I think I must be missing something here, but I’ll ask anyway: Why don’t the OS ...

wahern · on Oct 17, 2023

getenv returns a pointer which could be invalidated after releasing the lock, unless the lock also guards uses of that pointer and all application code uses that lock, which they most certainly do not. Likewise, this scheme does not solve direct use of environ by application code.

NetBSD has getenv_r, which copies into a buffer, but few applications use getenv_r, and certainly not all of them. And it doesn't resolve environ.

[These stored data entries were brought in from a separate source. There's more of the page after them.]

-- ==== Sys2Proof/Machine/Vector.lean ====
section
/-! DEFINITION. The V slots within an engine (05 R118–R135). -/

namespace Sys2Proof.Machine

/-- A V-space source of engine e, lane i. -/
def vl (s : State) (e : Nat) (a : VSrc) (i : Nat) : Word := lane (vVal (curGang s) e a) i
def pm (s : State) (e : Nat) (p : PReg) : Half := pRegE (getEng (curGang s) e) p.toNat

/-- A lane result in every active engine, under the lane predicate read at issue (R119). -/
def vWrite (lat : Nat) (d : VDst) (p : PReg) (f : Nat → Nat → Word) (s : State) : State :=
  match d with
  | .zero => s
  | .reg r => inFlight s lat (.v r.toNat ((actives s).map (fun e => (e, pm s e p, lanes512 (f e)))))
/-- A predicate result, bit by bit under the same rule. -/
def pWrite (lat : Nat) (d : PReg) (p : PReg) (f : Nat → Half) (s : State) : State :=
  inFlight s lat (.p d.toNat ((actives s).map (fun e => (e, pm s e p, f e))))

/-- The F mark of R118: TAB must resolve to FP32. -/
def tabCheck (s : State) (tab : Bool) : Verdict := if tab then fmtCheck s .tab (fun f => f == .f32) else .ok

/-- Width of a tile access in engine e (R134). -/
def tileW (s : State) (e : Nat) (f : Fmt) : Nat := (selFmt s e f).width
/-- The data-dependent checks of VTRD and VTWR (R135). -/
def tileCheck (s : State) (f : Fmt) (t : Tile) (dir : Dir) (idx : Nat) (g : BitVec 3) (isRead : Bool) : Verdict :=
  (fmtCheck s f (fun x => !t.isC || x.width == 32)).and
    ((engCheck s (fun e => match pickFa f (fmttEntry s e) with
        | some x => if f = .tab && x.groups ≤ g.toNat then some (0x01, 0) else none
        | none => none)).and
      (engCheck s (lineTileFail s (fun _ => List.range 16) t dir idx isRead)))

/-- A VPLD of either form not yet landed in engine e (R131). -/
def patPending (s : State) (e : Nat) : Bool :=
  (curGang s).flight.any (fun f => match f.w with
    | .patLoad es => es.any (fun x => x.1 == e)
    | .patSwap es => es.contains e
    | _ => false)

def vectorCheck (i : Instr) (s : State) : Verdict :=
  (commonCheck i s).and (match i with
    | .vaddf _ _ _ tab _ _ _ | .vsubf _ _ _ tab _ _ _ | .vmulf _ _ _ tab _ _ _ | .vfmaf _ _ _ _ tab _ _ _ => tabCheck s tab
    | .vminf _ _ _ tab _ | .vmaxf _ _ _ tab _ | .vcmpf _ _ _ _ tab _ => tabCheck s tab
    | .vrcp _ _ tab _ | .vrsq _ _ tab _ | .vex2 _ _ tab _ | .vlg2 _ _ tab _ | .vtanh _ _ tab _ => tabCheck s tab
    | .vcvt d _ _ _ _ _ _ => fmtCheck s d Fmt.cvtDstOk
    | .vqnt d _ _ _ _ _ _ => fmtCheck s d Fmt.qntOk
    | .vdqn f _ _ _ _ _ _ => fmtCheck s f Fmt.cvtDstOk
    | .vpld a =>
      (waitUnless (!(actives s).any (patPending s)) .other).and (engCheck s (fun e => spReadFail s e (xa s e a).toNat 512 16))
    | .vpldSwap => waitUnless (!(actives s).any (patPending s)) .other
    | .vtrd f _ t dir idx g _ => tileCheck s f t dir idx.toNat g true
    | .vtwr f t _ dir idx g _ => tileCheck s f t dir idx.toNat g false
    | _ => .ok)

/-- A lane-by-lane instruction. -/
def laneOp (i : Instr) (lat : Nat) (d : VDst) (p : PReg) (f : State → Nat → Nat → Word) (s : State) : Outcome :=
  commit i (vectorCheck i s) (fun s => vWrite lat d p (f s) s) s
def predOp (i : Instr) (lat : Nat) (d p : PReg) (f : State → Nat → Half) (s : State) : Outcome :=
  commit i (vectorCheck i s) (fun s => pWrite lat d p (f s) s) s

Solaris never free's env strings or environ arrays, only creating new copies and atomically swapping them. It uses a special allocator for those objects which doubles the backing buffer each time it deep copies the environ array, then argues this strategy is technically asymptotically memory bounded.

EDIT: Glancing at the code I think glibc is similar to Solaris in that it never free's env strings, but it has a heuristic to conditionally free environ arrays which means directly using environ isn't thread-safe.

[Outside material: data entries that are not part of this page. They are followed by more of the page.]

/-! Steps of a gang beside its bundles. -/

/-- Results land, an aperture load's words in the lanes that named them; interlocked values are written (of several in one gang cycle into one register the last issued one stands),
fills, store acknowledgements, aperture loads and bundle fetches return; a fill places no line while a store to it is on its way
(02 R56, R58, R59; 08 R195; 11 R254, R255, R264, R284; 10 R233). That the patrol scrub changes nothing is the model's choice (log
entry 35, DESIGN CHOICE). -/
def Obligations.ReturnEvents : Prop :=
  ∀ (s : State) (g id : Nat) (p : PathSlot),
    let G := getGang s g
    let lastWord := fun (G : Gang) (k : Ilk) => ∀ w, w ∈ G.wrote → w.1 = k.reg → w.2 ≤ k.order
    (landDue G = true → exec (.resultLand g) s = .next (modGang s g (landAll (gangWin s g)))) ∧
    (∀ k c v, findIlk G id = some k → k.src = .at c v → c ≤ G.gc → lastWord G k →
      exec (.interlockedResultWrite g id) s = .next (modGang s g (fun G =>
        dropIlk id (setS k.reg v { G with wrote := (k.reg, k.order) :: G.wrote })))) ∧
    (∀ k c v, findIlk G id = some k → k.src = .at c v → c ≤ G.gc → ¬ lastWord G k →
      exec (.interlockedResultWrite g id) s = .next (modGang s g (dropIlk id))) ∧
    (∀ k ch, findIlk G id = some k → k.src = .sbc ch → G.fresh.getLsbD ch = true → lastWord G k →
      exec (.interlockedResultWrite g id) s = .next (modGang s g (fun G =>
        dropIlk id (setS k.reg (spGet 0 G.latch ch)
          { G with fresh := G.fresh &&& ~~~(BitVec.twoPow 64 ch), wrote := (k.reg, k.order) :: G.wrote })))) ∧
    (∀ k t T a r n, findIlk G id = some k → k.src = .mem t → findTxn G t = some T → T.kind = .rmw r n → T.accs = [a] → a.done = true →
      a.bad = false → lastWord G k →
      exec (.interlockedResultWrite g id) s = .next (modGang (modGang s g (fun G => dropIlk id (dropTxn t G))) g
        (fun G => setS k.reg (BitVec.ofNat 64 (a.got.toNat % 2 ^ (8 * a.len))) { G with wrote := (k.reg, k.order) :: G.wrote }))) ∧
    (∀ T r n va lo hi, findTxn G id = some T → T.kind = .lds r n va → T.accs = [lo, hi] → lo.done = true → hi.done = true →
      lo.bad = false → hi.bad = false → lo.cls < 2 → hi.cls < 2 → ∃ t, exec (.l1Fill g id) s = .next t ∧
        let data := lo.got.toNat % 2 ^ 256 + hi.got.toNat % 2 ^ 256 * 2 ^ 256
        let answer := answerIlk id (BitVec.ofNat 64 (data / 2 ^ (8 * (va % 64)) % 2 ^ (8 * n)))
        (stsPending G (lo.pa / 64) = false →
          ∃ w, getGang t g = dropTxn id (answer (l1Put (lo.pa / 64) w (BitVec.ofNat 512 data) G))) ∧
        (stsPending G (lo.pa / 64) = true → getGang t g = dropTxn id (answer G))) ∧
    (∀ T, oldestStore G = some T → T.id = id → storeDone T = true →
      exec (.storeAck g id) s = .next (modGang s g (fun G => { dropTxn id G with nstore := G.nstore - 1 }))) ∧
    (∀ T d q st c, findTxn G id = some T → T.kind = .apLoad d q st → T.due = some c → c ≤ G.gc →
      ∃ t, exec (.apertureLoadReturn g id) s = .next t ∧ findTxn (getGang t g) id = none) ∧
    (∀ T d q st c, findTxn G id = some T → T.kind = .apLoad d q st → T.due = some c → c ≤ G.gc → T.accs.all (·.done) = true →
      T.accs.any (·.bad) = false → exec (.apertureLoadReturn g id) s = .next (modGang s g (fun G =>
        { dropTxn id G with flight := G.flight.map (fillFlight T) }))) ∧
    (∀ (T : Txn) (f : Flight) r es, f.txn = some T.id → f.w = .v r es → (T.accs.map (fun a => (a.eng, a.lane))).Nodup →
      (∀ a, a ∈ T.accs → a.lane < 16) → ∃ h : Nat × Half × BitVec 512 → Nat × Half × BitVec 512,
        fillFlight T f = { f with txn := none, w := .v r (es.map h) } ∧ ∀ x, x ∈ es → (h x).1 = x.1 ∧ ∀ i, i < 16 →
          (∀ a, a ∈ T.accs → a.eng = x.1 → a.lane = i → (h x).2.1.getLsbD i = true ∧ lane (h x).2.2 i = a.got.setWidth 32) ∧
          ((∀ a, a ∈ T.accs → a.eng = x.1 → a.lane ≠ i) →
            (h x).2.1.getLsbD i = x.2.1.getLsbD i ∧ lane (h x).2.2 i = lane x.2.2 i)) ∧
    (∀ T va pa key cls x y es, fetchReady s g p = true → gangTeam s g = some T → fetchTarget s g p = some va →
      unitTr s g T.ctx va = (.ok pa key cls x y, es) → populated s pa = true →
      (readUnit (noteReader (gangDie g) pa cls (cacheWalk s es)) (gangDie g) (pa / 64 * 64) key cls).2.1 = false →
      ∃ t, exec (.bundleFetch g p) s = .next t ∧ spFind (getPair t (gangPair g)).icache (pa / 64)
        = some (readUnit (noteReader (gangDie g) pa cls (cacheWalk s es)) (gangDie g) (pa / 64 * 64) key cls).1) ∧
    (exec (.patrolScrub g) s = .next s)
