-- ==== Sys2Proof/Laws/State.lean ====
section
/-! SUPPORT. Laws of the state: every field after every update of one part of it, and reads of parts after updates. -/

namespace Sys2Proof.Machine
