-- ==== Sys2Proof/Laws/Checks.lean ====
section
/-! SUPPORT. The checks of each slot instruction at issue, in the words of its own case: the case distinctions of the
families read off once for every constructor. -/

namespace Sys2Proof.Machine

cryptonector · on Oct 17, 2023

`getenv()` never returns pointers that can be invalidated. If you `putenv()` something, you commit to never freeing it or overwriting it.

hddqsb · on Oct 17, 2023

Good point about `putenv()`; however there is also `setenv()`, which does make a copy, so you are wrong about `getenv()` in general.

POSIX explicitly states "The string [returned by getenv] may be overwritten by a subsequent call to getenv(), setenv(), unsetenv(), or putenv()" (https://pubs.opengroup.org/onlinepubs/9699919799.2008edition...).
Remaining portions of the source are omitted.